● **Recorded data**
◆ ◆ ◆ ◆ ◆ ◆ ◆

-- ==== Sys2Proof/Machine/Operands.lean ====
section
/-! DEFINITION. Operand forms: the parts of 64-bit registers (20_memory.md R60, R62, little-endian by
R59), the one-bit registers in their 32-bit words (30_encoding.md R84), and the side conditions on
index and part (R65, R62). -/

namespace Sys2Proof.Machine

/-- Bits 31:0. -/
def lowHalf (v : Word64) : Word32 := v.extractLsb' 0 32

/-- Bits 63:32. -/
def highHalf (v : Word64) : Word32 := v.extractLsb' 32 32

/-- A read of a part of a 64-bit value (R62, R84). -/
def readLane (l : Lane) (v : Word64) : Response :=
  match l with
  | .full => .data64 v
  | .low => .data32 (lowHalf v)
  | .high => .data32 (highHalf v)

/-- A read of a part of an unknown register: a draw of the part's width (R62, R113). -/
def drawLane (l : Lane) (free : Nat) : Response :=
  match l with
  | .full => .data64 (BitVec.ofNat 64 free)
  | .low => .data32 (BitVec.ofNat 32 free)
  | .high => .data32 (BitVec.ofNat 32 free)

/-- A write to a part of a 64-bit value (R62): `r <- r[63:32] ++ v` or `r <- v ++ r[31:0]`. -/
def writeLane (old : Word64) : WriteData → Word64
  | .full v => v
  | .low v => highHalf old ++ v
  | .high v => v ++ lowHalf old

/-- The value of a compare register: known once both halves are (R22). -/
def Compare.value (c : Compare) : Option Word64 :=
  match c.hi, c.lo with
  | some h, some l => some (h ++ l)
  | _, _ => none

/-- A compare register that holds a value. -/
def Compare.known (v : Word64) : Compare := { lo := some (lowHalf v), hi := some (highHalf v) }

/-- A write to a part of a compare register: a full write stores a definite value (R114), a half write
records the written half (R62). -/
def writeCompare (old : Compare) : WriteData → Compare
  | .full v => Compare.known v
  | .low v => { old with lo := some v }
  | .high v => { old with hi := some v }

/-- `v[0]`, the only bit of the data an MSIP or SETSSIP write uses (R84). -/
def warlBit (v : Word32) : Bool := v.getLsbD 0

/-- `zext_32(bit)`, what an MSIP read returns (R84, R133). -/
def zextBit (b : Bool) : Word32 := if b then 1#32 else 0#32

/-- Is the part admitted (R60, R62)? Halves only under `cfg.half_access_64`. -/
def laneForbidden (cfg : Config) (l : Lane) : Option BadReason :=
  match l with
  | .full => none
  | .low => if cfg.halfAccess64 then none else some .halfAccessOff
  | .high => if cfg.halfAccess64 then none else some .halfAccessOff

/-- Does the device serve the index (R65, R83)? -/
def indexForbidden (harts : List HartRun) (i : HartIndex) : Option BadReason :=
  if i.toNat < hartCount harts then none else some .unconnected

end Sys2Proof.Machine
end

◆ ◆ ◆ ◆ ◆ ◆ ◆

● **The problem**
Beginning with the line that contains "def indexForbidden (harts", return every line through the end of the data above, exactly as written.

● **Answer section**
def indexForbidden (harts : List HartRun) (i : HartIndex) : Option BadReason :=
  if i.toNat < hartCount harts then none else some .unconnected

end Sys2Proof.Machine
end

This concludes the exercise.